What is required:
Please return the lines below verbatim, beginning at the one that has "let s := advance (at_ - now s) s" and stopping after the one that has "s.gf with routes", and add no other lines.

[Saved data entries]

-- -- --

-- ==== Sys2Proof/Machine/Fabric.lean ====
section
/-! DEFINITION. Discovery, routes, time and remote accesses: rows 197 to 203 and 206 to 214 of the table (R311 to R320, R72, R363). -/
namespace Sys2Proof.Machine

/-! Discovery (R312). -/

/-- A better candidate: a lower unique ID, or the same one over fewer hops. -/
def betterCand (uid dist : Nat) (s : State) : Bool := decide (dist ≤ 16 ∧ (uid < s.gf.candUid ∨ (uid = s.gf.candUid ∧ dist < s.gf.candDist)))

/-- HELLO's effect: a better candidate is taken, flooded again, and sent this node's report. -/
def helloEff (k uid candUid candDist : Nat) (s : State) : State :=
  if ¬ (getLink k s).up then s
  else
    let s := updLink k (fun l => { l with peerUid := uid }) s
    if betterCand candUid (candDist + 1) s then
      let s := { s with gf := { s.gf with
        candUid := candUid, candDist := candDist + 1, isCoord := false, discovering := true,
        discAt := if s.gf.discovering then s.gf.discAt else now s } }
      emit (.record s.gf.coordNode 0x30 (lsrFields s)) (floodHello s)
    else s

/-- HELLO (R312). -/
def execHello (link : Fin 12) (uid candUid candDist _epoch _pref : Nat) (s : State) : Host.Outcome State Fault Refusal :=
  .next (onFabric (helloEff link.val uid candUid candDist) s)

/-- DISCOVERY_QUIET_TIMEOUT's effect: a node that is still its own candidate declares itself coordinator. -/
def discoveryQuietTimeoutEff (s : State) : State :=
  if s.gf.discovering ∧ s.gf.candUid = s.fuses.uid then distribute { s with gf := { s.gf with isCoord := true, missed := 0 } } else s

/-- DISCOVERY_QUIET_TIMEOUT (R312, R313). -/
def execDiscoveryQuietTimeout (s : State) : Host.Outcome State Fault Refusal := .next (onFabric discoveryQuietTimeoutEff s)

/-- This node holds an ID that a node of lower unique ID holds as well: it is held out (R316). -/
def heldOutBy (uid : Nat) (node : Option Nat) (s : State) : State :=
  if s.gf.node.isSome ∧ s.gf.node = node ∧ uid < s.fuses.uid ∧ ¬ s.gf.heldOut then
    evFabric (flagOn Reg.GF_ERR.HELDOUT { s with gf := { s.gf with heldOut := true } })
  else s

/-- LSR's effect: the coordinator keeps the report and computes IDs and tables again. -/
def lsrEff (uid : Nat) (node pref : Option Nat) (links : List LinkReport) (s : State) : State :=
  let s := heldOutBy uid node s
  if s.gf.isCoord then
    distribute { s with gf := { s.gf with lsrs := insLsr ⟨uid, node, pref, links⟩ (s.gf.lsrs.filter (fun r => r.uid != uid)) } }
  else s

/-- LSR (R312, R313, R316). -/
def execLsr (uid : Nat) (node : Option Nat) (pref : Option Nat) (links : List LinkReport) (s : State) : Host.Outcome State Fault Refusal :=
  .next (onFabric (lsrEff uid node pref links) s)

/-- Put consecutive entries of a table. -/
def putRoutes (m : List (Nat × Route)) (i : Nat) : List Route → List (Nat × Route)
  | [] => m
  | r :: t => putRoutes (sPut m routeNone i r) (i + 1) t

/-- TABLE's effect: the set of a new epoch is kept aside. -/
def tableEff (epoch first : Nat) (entries : List Route) (s : State) : State :=
  let old := if s.gf.asideEpoch = epoch then s.gf.aside else []
  { s with gf := { s.gf with aside := putRoutes old first entries, asideEpoch := epoch } }

/-- TABLE (R315). -/
def execTable (epoch : Nat) (first : Nat) (entries : List Route) (s : State) : Host.Outcome State Fault Refusal :=
  .next (onFabric (tableEff epoch first entries) s)

/-- EPOCH (R315). -/
def execEpoch (num : Nat) (atNs : Nat) (s : State) : Host.Outcome State Fault Refusal :=
  .next (onFabric (fun s => { s with gf := { s.gf with epochAt := some (num, atNs) } }) s)

/-- The ID that a set gives this node: the entry that is valid with no hops. -/
def localNode (m : List (Nat × Route)) : Option Nat := (m.find? (fun e => e.2.valid && e.2.hops == 0)).map (·.1)

/-- EPOCH_APPLY's effect: at the time named, the set kept aside comes into force and discovery is over. -/
def epochApplyEff (s : State) : State :=
  match s.gf.epochAt with
  | none => s
  | some (num, at_) =>
    if s.gf.asideEpoch ≠ num then s
    else
      let s := advance (at_ - now s) s
      let node := match localNode s.gf.aside with
        | some n => some n
        | none => s.gf.node
      let s := if s.gf.discovering then setSat Reg.GF_DISC.LAST ((now s - s.gf.discAt) / 1000000) s else s
      { s with gf := { s.gf with routes := s.gf.aside, epoch := num, epochAt := none, discovering := false, node := node } }

/-- EPOCH_APPLY (R315). -/
def execEpochApply (s : State) : Host.Outcome State Fault Refusal := .next (onFabric epochApplyEff s)

/-! The coordinator's heartbeat (R316). -/

/-- COORDINATOR_HEARTBEAT's effect: a node sends its heartbeat; `answered` says whether the one before was answered. -/
def coordinatorHeartbeatEff (answered : Bool) (s : State) : State :=
  if s.gf.isCoord ∨ ¬ fabricMode s.gen.mode then s
  else sendFrame 0 s.gf.coordNode 0x03 0 [] { s with gf := { s.gf with missed := if answered then 0 else s.gf.missed + 1 } }

/-- COORDINATOR_HEARTBEAT (R316). -/
def execCoordinatorHeartbeat (answered : Bool) (s : State) : Host.Outcome State Fault Refusal := .next (coordinatorHeartbeatEff answered s)

/-- COORDINATOR_LOSS's effect: after three missed answers the nodes elect a new coordinator; IDs, tables and traffic stay. -/
def coordinatorLossEff (s : State) : State :=
  if ¬ s.gf.isCoord ∧ 3 ≤ s.gf.missed then startDiscovery { s with gf := { s.gf with missed := 0 } } else s

/-- COORDINATOR_LOSS (R316, R312). -/
def execCoordinatorLoss (s : State) : Host.Outcome State Fault Refusal := .next (onFabric coordinatorLossEff s)

/-- GF_NODE.REASSIGN's effect: management's write on a held-out node gives up its ID; discovery gives it a free one. -/
def gfNodeReassignEff (who : Writer) (s : State) : State :=
  if ¬ setupOpen who s then s
  else if who = .host ∨ ¬ mayWrite who Reg.GF_NODE.REASSIGN.reg s then genErr Reg.GEN_ERR.OWNWR Reg.GF_NODE.REASSIGN.reg who s
  else if s.gf.heldOut then startDiscovery { s with gf := { s.gf with node := none, heldOut := false } }
  else s

/-- GF_NODE_REASSIGN (R316, R49). -/
def execGfNodeReassign (who : Writer) (s : State) : Host.Outcome State Fault Refusal := .next (gfNodeReassignEff who s)

/-! Device time (R318, R319). -/

/-- The parent: the neighbour on PRIM toward the master. -/
def timeParent (s : State) : Option Nat :=
  let r := routeTo s.gf.coordNode s
  if r.valid ∧ r.prim < 12 then some (getLink r.prim s).peerNode else none

/-- TIME_EXCHANGE_TIMER's effect. -/
def timeExchangeTimerEff (s : State) : State :=
  if timeMaster s ∨ ¬ fabricMode s.gen.mode then s
  else match timeParent s with
    | some p => sendFrame 0 p 0x04 0 [] s
    | none => s

/-- TIME_EXCHANGE_TIMER (R318). -/
def execTimeExchangeTimer (s : State) : Host.Outcome State Fault Refusal := .next (timeExchangeTimerEff s)

/-- The offset of an exchange, ns: positive when this node is behind its parent. -/
def timeOffset (t1 t2 t3 t4 : Nat) : Int := (((t2 : Int) - t1) - ((t4 : Int) - t3)) / 2

/-- GF_TOFFS.OFFSET: two's complement, saturating. -/
def offsetField (o : Int) : Nat := ((max (-32768) (min 32767 o)) % 65536).toNat

/-- Correct device time by an exchange's offset. A node more than 4,000 ns ahead tells the master, which steps the fabric, and slews away the
remainder. -/
def correctOffset (o : Int) (s : State) : State :=
  if o ≥ 0 then correctBehind o.toNat s
  else if -4000 ≤ o then { s with gf := { s.gf with slew := o } }
  else
    let s := { s with gf := { s.gf with slew := -((o.natAbs % 4000 : Nat) : Int) } }
    sendFrame 0 s.gf.coordNode 0x04 0 [] (emit (.ctrl s.gf.coordNode 0x04 [o.natAbs - o.natAbs % 4000]) s)

/-- TIME's effect: the timestamps are complete, and what the master steps the fabric by comes with them. -/
def timeEff (t1 t2 t3 t4 masterStep : Nat) (s : State) : State :=
  let s := if masterStep < 4000 then s else timeStep (masterStep - masterStep % 4000) s
  if timeMaster s then s
  else
    let o := timeOffset t1 t2 t3 t4
    let good := if -20 ≤ o ∧ o ≤ 20 then s.gf.goodEx + 1 else 0
    let s := setF Reg.GF_TOFFS.OFFSET (offsetField o) (setF Reg.GF_TIMECTL.SYNCED (if 3 ≤ good then 1 else 0) s)
    correctOffset o { s with gf := { s.gf with goodEx := good } }

/-- TIME (R318, R319). -/
def execTime (t1 t2 t3 t4 : Nat) (masterStep : Nat) (s : State) : Host.Outcome State Fault Refusal := .next (onFabric (timeEff t1 t2 t3 t4 masterStep) s)

/-! Frames with a header: remote accesses and management (R308 to R310, R317, R72, R363). -/

/-- The read a response answers. -/
def pendOf (tag : Nat) (s : State) : Option (Nat × Port × Nat × Nat × Nat) := s.gf.pendRd.find? (fun x => x.1 == tag)

/-- An RDREQ takes effect: the region's data goes back, or NAK cause 4. -/
def rdreqRun (h : FrameHdr) (offset len : Nat) (s : State) : State :=
  if expSize s < offset + len ∨ ¬ isOn Reg.GF_EXPCTL.RDEN s then sendNak h.vc h.src h.xseq 4 s
  else
    let s := expReadPrep offset len s
    let bad := ((linesOf (expAddr offset s) len).filter (fun l => s.me.poisoned.contains l))
    let body := (getBytes s.me.exported offset len).map (·.toNat)
    sendFrame 2 h.src 0x21 h.tag [] (emit (.record h.src 0x21 (h.tag :: bad.length :: body)) s)

/-- An RDRESP takes effect: the host's window read completes, with EP if a line is poisoned (R72, R78, R298). -/
def rdrespRun (h : FrameHdr) (data : List Byte) (s : State) : State :=
  match pendOf h.tag s with
  | none => s
  | some x =>
    let s := { s with gf := { s.gf with pendRd := s.gf.pendRd.filter (fun y => y.1 != h.tag) } }
    let bad := h.poison != 0
    let s := if bad then bump (portF x.2.1 Reg.HE_EPCNT.A_COUNT Reg.HE_EPCNT.B_COUNT) (poisonConsumed h.addr s) else s
    readCpl x.2.1 x.2.2.1 h.addr data bad s

/-- The device lines that a frame's POISON marks, for a payload written at a device address. -/
def poisonLines (poison : Word64) (addr line : Nat) : Bool :=
  (List.range 64).any (fun i => poison.getLsbD i && (decide ((addr + 64 * i) / 64 = line) || decide ((addr + 64 * i + 63) / 64 = line)))

/-- A WRITE takes effect in the exported region, or is rejected with NAK cause 4. -/
def writeRun (h : FrameHdr) (offset : Nat) (data : List Byte) (s : State) : State :=
  if expSize s < offset + data.length ∨ ¬ isOn Reg.GF_EXPCTL.WREN s then sendNak h.vc h.src h.xseq 4 s
  else expWrite 5 offset data (poisonLines h.poison (expAddr offset s)) s

/-- A namespace with the identity its description gives, owned by the peer. -/
def createMirrored (d : NsDesc) (s : State) : State :=
  createNs { nsOf d d.nsid true s with nguid := d.nguid, eui := d.eui, ingesting := false, owner := false, migrated := false } s

/-- The segments of a namespace. -/
def segmentsOf (n : Ns) : List (Nat × Nat) := (List.range (ceilDiv (n.nsze * lbaBytes n.lbaf) (2 ^ 26))).map (fun i => (n.nsid, i))

/-- A MGMT frame takes effect: the descriptions that a new standby receives from its active make its namespaces, all still to be seeded
(R326, R342). SPDM exchanges and a session's descriptions act with the rows of SPDM and of MIGSTART. -/
def mgmtRun (h : FrameHdr) (spdm : Bool) (descs : List NsDesc) (s : State) : State :=
  if ¬ spdm ∧ s.gen.mode = .standby ∧ s.tw.st = .seeding ∧ ¬ s.tw.active ∧ h.src = s.tw.peer then
    descs.foldl (fun t d =>
      if (findNs d.nsid t).isSome then t
      else
        let t := createMirrored d t
        { t with tw := { t.tw with seedTodo := t.tw.seedTodo ++ ((findNs d.nsid t).map segmentsOf).getD [] } }) s
  else s

/-- What a delivered frame does. -/
def frameRun (c : Instr) (s : State) : State := match c with
  | .rdreq h offset len => rdreqRun h offset len s
  | .rdresp h data => rdrespRun h data s
  | .writeFrame h offset data => writeRun h offset data s
  | .mgmt h spdm descs => mgmtRun h spdm descs s
  | _ => s

/-- Deliver the frames held for a stream that are now in turn. -/
def deliverHeld (vc src : Nat) : Nat → State → State
  | 0, s => s
  | n + 1, s =>
    let x := getRxStream vc src s
    match x.early.find? (fun e => e.xseq == x.next) with
    | none => s
    | some e =>
      let s := updRxStream vc src (fun x => { x with early := x.early.filter (fun y => y.xseq != e.xseq) }) (putBufs e.bufs s)
      deliverHeld vc src n (frameRun e.cmd (delivered vc src s))

/-- A frame ahead of its turn is held in a receive buffer (owner 4), at most 1,024 ahead, and the gap is NAKed. -/
def holdEarly (h : FrameHdr) (c : Instr) (s : State) : State :=
  let x := getRxStream h.vc h.src s
  let s := sendNak h.vc h.src (if h.xseq > x.next + 1024 then h.xseq else x.next) 0 s
  if h.xseq > x.next + 1024 ∨ x.early.any (fun e => e.xseq == h.xseq) then s
  else match bpAlloc 4 1 (h.vc == 0) s with
    | (some is, t) => updRxStream h.vc h.src (fun x => { x with early := x.early ++ [⟨h.xseq, c, is⟩] }) t
    | (none, t) => t

/-- A frame for this node: its checks (R310), then its place in its stream (R308). `lenGood` is the payload's agreement with its type. -/
def receive (h : FrameHdr) (lenGood : Bool) (c : Instr) (s : State) : State :=
  if ¬ fabricMode s.gen.mode then s
  else if ¬ lenGood ∨ ¬ h.trailerAgrees then frameDiscarded h.vc h.src h.xseq true s
  else if ¬ h.fcrcOk then frameDiscarded h.vc h.src h.xseq false s
  else if ¬ h.linesOk then sendNak h.vc h.src h.xseq 3 s
  else
    let x := getRxStream h.vc h.src s
    if h.xseq < x.next then sendAck h.vc h.src s
    else if h.xseq > x.next then holdEarly h c s
    else deliverHeld h.vc h.src 1025 (frameRun c (delivered h.vc h.src s))

/-- RDREQ (R317, R308, R310). -/
def execRdreq (h : FrameHdr) (offset len : Nat) (s : State) : Host.Outcome State Fault Refusal :=
  .next (receive h (h.len == 16 && decide (1 ≤ len ∧ len ≤ 4096)) (.rdreq h offset len) s)

/-- RDRESP (R72, R310): exactly the length that its RDREQ asked for. -/
def execRdresp (h : FrameHdr) (data : List Byte) (s : State) : Host.Outcome State Fault Refusal :=
  .next (receive h (h.len == data.length && (match pendOf h.tag s with
    | some x => x.2.2.2.1 == data.length
    | none => true)) (.rdresp h data) s)

/-- WRITE_FRAME (R317, R71). -/
def execWriteFrame (h : FrameHdr) (offset : Nat) (data : List Byte) (s : State) : Host.Outcome State Fault Refusal :=
  .next (receive h (h.len == data.length && decide (1 ≤ data.length ∧ data.length ≤ 4096)) (.writeFrame h offset data) s)

/-- MGMT (R363, R342, R308). -/
def execMgmt (h : FrameHdr) (spdm : Bool) (descs : List NsDesc) (s : State) : Host.Outcome State Fault Refusal :=
  .next (receive h (decide (16 ≤ h.len ∧ h.len ≤ 4096)) (.mgmt h spdm descs) s)

/-- RESYNC's effect: held frames below the XSEQ named are discarded, and the stream expects it. -/
def resyncEff (vc src nextXseq : Nat) (s : State) : State :=
  let x := getRxStream vc src s
  if nextXseq < x.next then s
  else
    let gone := x.early.filter (fun e => decide (e.xseq < nextXseq))
    let s := updRxStream vc src (fun x => { x with next := nextXseq, early := x.early.filter (fun e => !decide (e.xseq < nextXseq)) })
      (putBufs (gone.flatMap (·.bufs)) s)
    deliverHeld vc src 1025 s

/-- RESYNC (R309). -/
def execResync (vc : Fin 4) (src nextXseq : Nat) (s : State) : Host.Outcome State Fault Refusal := .next (onFabric (resyncEff vc.val src nextXseq) s)

end Sys2Proof.Machine
end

-- -- --

Answer for this exercise:
      let s := advance (at_ - now s) s
      let node := match localNode s.gf.aside with
        | some n => some n
        | none => s.gf.node
      let s := if s.gf.discovering then setSat Reg.GF_DISC.LAST ((now s - s.gf.discAt) / 1000000) s else s
      { s with gf := { s.gf with routes := s.gf.aside, epoch := num, epochAt := none, discovering := false, node := node } }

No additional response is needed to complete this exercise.